Cindy melepas kerah baju Yuvin dan menarik tangan Jingga untuk pergi.

"Gilaa.. tu cewek serem" komentar Tag geleng-geleng kepala.

"Cindy coy... cantik sih tapi preman gitu" ujar Vernon menimpali.

Yuvin tersenyum miring sambil masih melihat kepergian Cindy. Ia merapikan penampilannya sebelum duduk kembali.

"Cewek menarik" gumam Yuvin.

Dan semua mata temannya meliriknya bersamaan.

☆☆☆

Jingga mengikuti langkah seseorang di depannya. Siapa lagi kalau bukan kekasihnya. Arthur Zagalino. Cowok dengan wajah flat itu berjalan dengan memasukan kedua tangannya ke saku seragam. Di tangga terakhir dia membuka pintu rooftop.

Jam pulang sekolah baru saja berakhir. Hari ini sekolah memulangkan siswanya lebih cepat karena para guru mengadakan rapat dadakan.

Mereka sama hening ketika keduanya menduduki kursi yang disediakan di sana. Jingga yang memang pendiam dan Lino yang jelas dipastikan tidak akan bicara bila bukan sesuatu yang penting. Wajahnya selalu datar dan sorot matanya tajam lurus.

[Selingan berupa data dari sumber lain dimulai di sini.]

-- ==== Sys2Proof/Tests/Slice0.lean ====
section
/-!
SUPPORT. Tests: terms that `wellFormed` refuses, the manual's worked words, steps on small states, and a state that meets the hypotheses of each
statement of Certificates/Slice0/Obligations.lean.
-/

namespace Sys2Proof.Tests

open Sys2Proof Sys2Proof.Machine

-- One theorem after another: the kernel evaluates many of them, and each of them waiting on a thread of its own takes a stack each.
set_option Elab.async false

/-! ## WellFormed: one ill-formed term for each check -/

theorem test_wf_codes :
    ([.cmp 1 12 2 3, .cmpi 1 15 2 3, .widf 1 6, .srr 1 0x009, .srw 1 0x043, .drain 0, .qcancel 1 0, .fence 6, .scamo 1 2 3 true 7,
      .vcmp 1 6 2 3 .s8, .vcmpI 1 9 2 3 .s8, .vmaskw 1 1 2 3 4] : List Instr).all (fun i => !i.wellFormed) = true := by decide

theorem test_wf_rounding :
    ([.vadd ⟨1, 2, 3, false, false, 1, .s8⟩, .vsub ⟨1, 2, 3, false, false, 1, .s8⟩, .vmul ⟨1, 2, 3, false, false, 2, .n8⟩,
      .vfma ⟨1, 2, 3, false, false, 3, .s16⟩, .vfmaNp ⟨1, 2, 3, false, false, 3, .s16⟩, .vfmaNa ⟨1, 2, 3, false, false, 3, .s16⟩,
      .vfmaNn ⟨1, 2, 3, false, false, 3, .s16⟩, .vmin ⟨1, 2, 3, false, false, 1, .s8⟩, .vmax ⟨1, 2, 3, false, false, 1, .s8⟩,
      .vminNan ⟨1, 2, 3, false, false, 0, .s8⟩, .vmaxNan ⟨1, 2, 3, false, false, 0, .s8⟩, .vabs ⟨1, 2, false, 1, .s8⟩,
      .vabd ⟨1, 2, 3, false, false, 1, .s8⟩, .vneg ⟨1, 2, false, 1, .s8⟩, .vsign ⟨1, 2, 3, false, false, 1, .s8⟩, .vclamp ⟨1, 2, 3, false, false, 1, .s8⟩,
      .vavg ⟨1, 2, 3, false, false, 1, .s8⟩, .vmov ⟨1, 2, false, 1, .s8⟩, .vscale ⟨1, 2, 3, false, false, 0, .s8⟩, .vgete ⟨1, 2, false, 0, .s8⟩,
      .vredSum ⟨1, 2, false, 1, .s8⟩, .vredMax ⟨1, 2, false, 1, .s8⟩, .vredMin ⟨1, 2, false, 1, .s8⟩, .vredAmax ⟨1, 2, false, 1, .s8⟩,
      .vredSsq ⟨1, 2, false, 1, .s8⟩, .vscanSum ⟨1, 2, false, 1, .s8⟩, .vscanMax ⟨1, 2, false, 1, .s8⟩] : List Instr).all
      (fun i => !i.wellFormed) = true := by decide

theorem test_wf_types :
    ([.vaddSat ⟨1, 2, 3, false, false, .f32⟩, .vsubSat ⟨1, 2, 3, false, false, .f32⟩, .vmulHi ⟨1, 2, 3, false, false, .bf16⟩,
      .vclz ⟨1, 2, false, .f32⟩, .vpopc ⟨1, 2, false, .f32⟩, .vshl ⟨1, 2, 3, false, false, .f32⟩, .vshr ⟨1, 2, 3, false, false, .f32⟩,
      .vsra ⟨1, 2, 3, false, false, .n8⟩, .vshlI ⟨1, 2, 8, false, .s8⟩, .vshrI ⟨1, 2, 16, false, .n16⟩, .vsraI ⟨1, 2, 8, false, .s8⟩,
      .vaddI ⟨1, 2, 3, false, .f32⟩, .vminI ⟨1, 2, 3, false, .f32⟩, .vmaxI ⟨1, 2, 3, false, .f32⟩, .vexp2 ⟨1, 2, false, .s8⟩,
      .vlog2 ⟨1, 2, false, .s8⟩, .vrcp ⟨1, 2, false, .s8⟩, .vrsq ⟨1, 2, false, .s8⟩, .viota 1 .f32] : List Instr).all
      (fun i => !i.wellFormed) = true := by decide

theorem test_wf_destinations :
    ([.vcmp 0 0 1 2 .s8, .vcmpI 0 0 1 2 .s8, .vmaskw 0 0 1 2 3, .pand 0 1 2 false false, .por 0 1 2 false false, .pxor 0 1 2 false false,
      .pnot 0 1 false, .pld 0 1 2 3, .vconfGap 0 1 2, .vconfDrift 0 1 2 3] : List Instr).all (fun i => !i.wellFormed) = true := by decide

Jingga memandang angkasa di atasnya. Biru cerah dan awan yang terus bergerak membuatnya entah sadar mengulas senyum tipisnya. Angin berhembus sepoi menerbangkan helaian rambut panjangnya yang terurai bebas.

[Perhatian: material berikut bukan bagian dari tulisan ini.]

-- ==== Sys2Proof/Syntax.lean ====
section
/-! DEFINITION. The commands of the block: one constructor per row of spec/opcode_table.json, in the table's order,
with the row's operands. A command carries what the outside world supplies with it (a channel, a written value, a
measured sample, the finding of an analogue monitor or of a cryptographic check); everything else it does is in its
meaning. -/

namespace Sys2Proof

open Sys2Proof.Machine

Lino tak bergeming beberapa detik sampai akhirnya seseorang juga datang membuka pintu rooftop.

Jingga tau itu kawan Lino. Namanya Kim.

"Boss, nih" Kim memberikan sebungkus rokok ke Lino.

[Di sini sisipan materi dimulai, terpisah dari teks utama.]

def rows2140 : List Desc := [
  ⟨0x00, "Highest subindex", .u8, .const, 134, .all, .none, .any, 0x00, .volatile, 0⟩,
  ⟨0x01, "Restart latched supplies", .u8, .wo, 0, .all, .tech, .none, 0x7C, .volatile, 0⟩,
  ⟨0x02, "Test-pulse period", .u16, .const, 10000, .all, .none, .any, 0x00, .volatile, 0⟩,
  ⟨0x03, "Test-pulse width", .u16, .const, 300, .all, .none, .any, 0x00, .volatile, 0⟩,
  ⟨0x10, "SUP0 voltage", .u8, .rw, 5, .ints [(5, 5), (10, 10), (12, 12)], .maint, .any, 0x44, .stored, 0⟩,
  ⟨0x11, "SUP0 enable", .bool, .rw, 1, .all, .tech, .any, 0x7C, .stored, 0⟩,
  ⟨0x12, "SUP0 retry limit", .u8, .rw, 3, .ints [(0, 254), (255, 255)], .maint, .any, 0x44, .stored, 0⟩,
  ⟨0x13, "SUP0 measured voltage", .u16, .ro, 0, .all, .none, .any, 0x00, .volatile, 0⟩,
  ⟨0x14, "SUP0 measured current", .u16, .ro, 0, .all, .none, .any, 0x00, .volatile, 0⟩,
  ⟨0x15, "SUP0 status", .u16, .ro, 0, .all, .none, .any, 0x00, .volatile, 0⟩,
  ⟨0x16, "SUP0 trip count", .u32, .ro, 0, .all, .none, .any, 0x00, .volatile, 0⟩]

def rows2200a : List Desc := [
  ⟨0x00, "Highest subindex", .u8, .const, 252, .all, .none, .any, 0x00, .volatile, 0⟩,
  ⟨0x01, "Engine enable", .bool, .rw, 0, .all, .maint, .any, 0x44, .stored, 0⟩,
  ⟨0x02, "Cutting", .bool, .rw, 0, .all, .op, .any, 0x48, .volatile, 0⟩,
  ⟨0x03, "Cut width", .u16, .rw, 0, .ints [(0, 20000)], .op, .any, 0x48, .volatile, 0⟩,
  ⟨0x04, "Flow channel", .u8, .rw, 255, .steps 0 62 2 [(255, 255)], .maint, .any, 0x44, .stored, 0⟩,
  ⟨0x05, "Elevator channel", .u8, .rw, 255, .ints [(0, 63), (255, 255)], .maint, .any, 0x44, .stored, 0⟩,
  ⟨0x06, "Moisture channel", .u8, .rw, 255, .ints [(0, 63), (255, 255)], .maint, .any, 0x44, .stored, 0⟩,
  ⟨0x07, "Moisture temperature channel", .u8, .rw, 255, .ints [(0, 63), (255, 255)], .maint, .any, 0x44, .stored, 0⟩,
  ⟨0x08, "Flow gain C_m", .f32, .rw, 1065353216, .f32 [(981668463, 1148846080)], .tech, .any, 0x4C, .stored, 0⟩,
  ⟨0x09, "Flow zero S0", .i32, .ro, 0, .all, .none, .any, 0x00, .volatile, 0⟩,
  ⟨0x0A, "Zero request", .u8, .wo, 0, .ints [(1, 1)], .op, .none, 0x48, .volatile, 0⟩,
  ⟨0x0B, "Zero result", .u8, .ro, 0, .all, .none, .any, 0x00, .volatile, 0⟩,
  ⟨0x0C, "Zero duration", .u16, .rw, 10000, .ints [(1000, 60000)], .maint, .any, 0x44, .stored, 0⟩,
  ⟨0x0D, "Elevator reference frequency", .f32, .rw, 1109393408, .f32 [(1065353216, 1176256512)], .maint, .any, 0x44, .stored, 0⟩,
  ⟨0x0E, "Elevator stop fraction", .u8, .rw, 20, .ints [(5, 90)], .maint, .any, 0x44, .stored, 0⟩,
  ⟨0x0F, "Flow time constant", .u16, .rw, 2000, .ints [(50, 20000)], .maint, .any, 0x44, .stored, 0⟩,
  ⟨0x10, "Pitch coefficient k_p", .f32, .rw, 0, .f32 [(3240099840, 1092616192)], .tech, .any, 0x4C, .stored, 0⟩,
  ⟨0x11, "Roll coefficient k_r", .f32, .rw, 0, .f32 [(3240099840, 1092616192)], .tech, .any, 0x4C, .stored, 0⟩,
  ⟨0x12, "Empty-cell frequency", .f32, .rw, 1193033728, .f32 [(1120403456, 1195593728)], .tech, .any, 0x4C, .stored, 0⟩,
  ⟨0x13, "Fill threshold", .u32, .rw, 20000, .ints [(1000, 500000)], .tech, .any, 0x4C, .stored, 0⟩,
  ⟨0x14, "Moisture m0", .f32, .rw, 0, .f32 [(3267887104, 1120403456)], .tech, .any, 0x4C, .stored, 0⟩,
  ⟨0x15, "Moisture m1", .f32, .rw, 1120403456, .f32 [(3323740160, 1176256512)], .tech, .any, 0x4C, .stored, 0⟩,
  ⟨0x16, "Moisture m2", .f32, .rw, 0, .f32 [(3240099840, 1092616192)], .tech, .any, 0x4C, .stored, 0⟩,
  ⟨0x17, "Standard moisture M_std", .f32, .rw, 1096810496, .f32 [(0, 1109393408)], .tech, .any, 0x4C, .stored, 0⟩,
  ⟨0x18, "Thousand-kernel mass TKW", .f32, .rw, 1110704128, .f32 [(1065353216, 1157234688)], .tech, .any, 0x4C, .stored, 0⟩,
  ⟨0x19, "Flow lag λ_f", .u16, .rw, 12000, .ints [(0, 30000)], .tech, .any, 0x4C, .stored, 0⟩,
  ⟨0x1A, "Moisture lag λ_m", .u16, .rw, 14000, .ints [(0, 30000)], .tech, .any, 0x4C, .stored, 0⟩,
  ⟨0x1B, "Loss lag λ_l", .u16, .rw, 4000, .ints [(0, 30000)], .tech, .any, 0x4C, .stored, 0⟩,
  ⟨0x1C, "Header forward offset", .i16, .rw, 6000, .ints [(-20000, 20000)], .maint, .any, 0x44, .stored, 0⟩,
  ⟨0x1D, "Record interval P", .u16, .rw, 1000, .steps 200 10000 100 [], .maint, .any, 0x44, .stored, 0⟩,
  ⟨0x1E, "Loss window W", .u16, .rw, 1000, .ints [(100, 10000)], .maint, .any, 0x44, .stored, 0⟩,
  ⟨0x1F, "Minimum speed", .u16, .rw, 150, .ints [(0, 5000)], .maint, .any, 0x44, .stored, 0⟩,
  ⟨0x20, "Minimum flow", .f32, .rw, 1056964608, .f32 [(0, 1112014848)], .tech, .any, 0x4C, .stored, 0⟩,
  ⟨0x21, "Buffer policy", .u8, .rw, 0, .ints [(0, 0), (1, 1)], .maint, .any, 0x44, .stored, 0⟩,
  ⟨0x22, "Yield buffer", .dom, .ro, 0, .all, .none, .any, 0x00, .volatile, 67108864⟩,
  ⟨0x23, "Write sequence", .u32, .ro, 0, .all, .none, .any, 0x00, .retained, 0⟩,
  ⟨0x24, "Records lost", .u32, .ro, 0, .all, .none, .any, 0x00, .retained, 0⟩,
  ⟨0x25, "Buffer clear", .u8, .wo, 0, .ints [(1, 1)], .maint, .none, 0x40, .volatile, 0⟩,
  ⟨0x26, "Total wet mass", .u32, .ro, 0, .all, .none, .any, 0x00, .retained, 0⟩,
  ⟨0x27, "Total dry mass", .u32, .ro, 0, .all, .none, .any, 0x00, .retained, 0⟩]

def rows2200b : List Desc := [
  ⟨0x28, "Total area", .u32, .ro, 0, .all, .none, .any, 0x00, .retained, 0⟩,
  ⟨0x29, "Totals reset", .u8, .wo, 0, .ints [(1, 1)], .op, .none, 0x48, .volatile, 0⟩,
  ⟨0x2A, "Excluded frame count", .u32, .ro, 0, .all, .none, .any, 0x00, .volatile, 0⟩,
  ⟨0x2B, "Crop status", .u16, .ro, 0, .all, .none, .any, 0x00, .volatile, 0⟩,
  ⟨0x2C, "Oldest sequence", .u32, .ro, 0, .all, .none, .any, 0x00, .retained, 0⟩,
  ⟨0x80, "LS0 channel", .u8, .rw, 255, .ints [(0, 63), (255, 255)], .maint, .any, 0x44, .stored, 0⟩,
  ⟨0x81, "LS0 group", .u8, .rw, 0, .ints [(0, 0), (1, 1)], .maint, .any, 0x44, .stored, 0⟩,
  ⟨0x82, "LS0 gain G", .f32, .rw, 1065353216, .f32 [(1008981770, 1148846080)], .tech, .any, 0x4C, .stored, 0⟩,
  ⟨0x83, "LS0 trigger threshold T_trig", .u16, .rw, 400, .ints [(50, 5000)], .maint, .any, 0x44, .stored, 0⟩,
  ⟨0x84, "LS0 kernel minimum peak A_k", .u16, .rw, 600, .ints [(50, 5000)], .maint, .any, 0x44, .stored, 0⟩,
  ⟨0x85, "LS0 kernel maximum rise R_k", .u16, .rw, 40, .ints [(2, 500)], .maint, .any, 0x44, .stored, 0⟩,
  ⟨0x86, "LS0 kernel maximum duration D_k", .u16, .rw, 1500, .ints [(10, 5000)], .maint, .any, 0x44, .stored, 0⟩,
  ⟨0x87, "LS0 kernel minimum ring frequency F_k", .u16, .rw, 8000, .ints [(1000, 50000)], .maint, .any, 0x44, .stored, 0⟩,
  ⟨0x88, "LS0 kernel count", .u32, .ro, 0, .all, .none, .any, 0x00, .volatile, 0⟩,
  ⟨0x89, "LS0 straw count", .u32, .ro, 0, .all, .none, .any, 0x00, .volatile, 0⟩,
  ⟨0x8A, "LS0 kernel rate", .f32, .ro, 0, .all, .none, .any, 0x00, .volatile, 0⟩,
  ⟨0x8B, "LS0 status", .u16, .ro, 0, .all, .none, .any, 0x00, .volatile, 0⟩,
  ⟨0x8C, "LS0 dead time T_dead", .u16, .rw, 200, .ints [(0, 5000)], .maint, .any, 0x44, .stored, 0⟩]

def rows2200 : List Desc := rows2200a ++ rows2200b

"Thanks" ucap Lino menerima.

Kim itu hanya mengangguk dan pergi. Ekor matanya melirik Jingga. Tapi Jingga tidak tau karena dia sedang sibuk mencari sesuatu di dalam tasnya.

Saat kepulan asap itu lepas ke udara-- Jingga sudah khusyuk membaca novel di genggamannya sekarang.

Meski terusik dengan bau dari asap rokok itu, tapi Jingga tidak mau membuat Lino tersinggung. Jadi apapun Jingga lebih baik diam dan tenang bila berada di samping cowok dengan predikat kekasihnya itu.

"Ayo balik" Lino bangkit dari tempatnya.

Jingga sejenak mengalihkan pandangannya dari novel ke wajah Lino.

"Sekarang?" Jingga memastikan.

Lino hanya mengangguk. Tangannya meraih rokoknya yang sudah kian mengecil dan membuangnya lalu menginjaknya.

Jingga memasukkan lagi novelnya dan ikut berdiri. Entah Lino mengulurkan tangannya. Jingga menyambutnya dengan senyum mengembang. Sepertinya Lino dalam mood yang baik hari ini. Batin Jingga.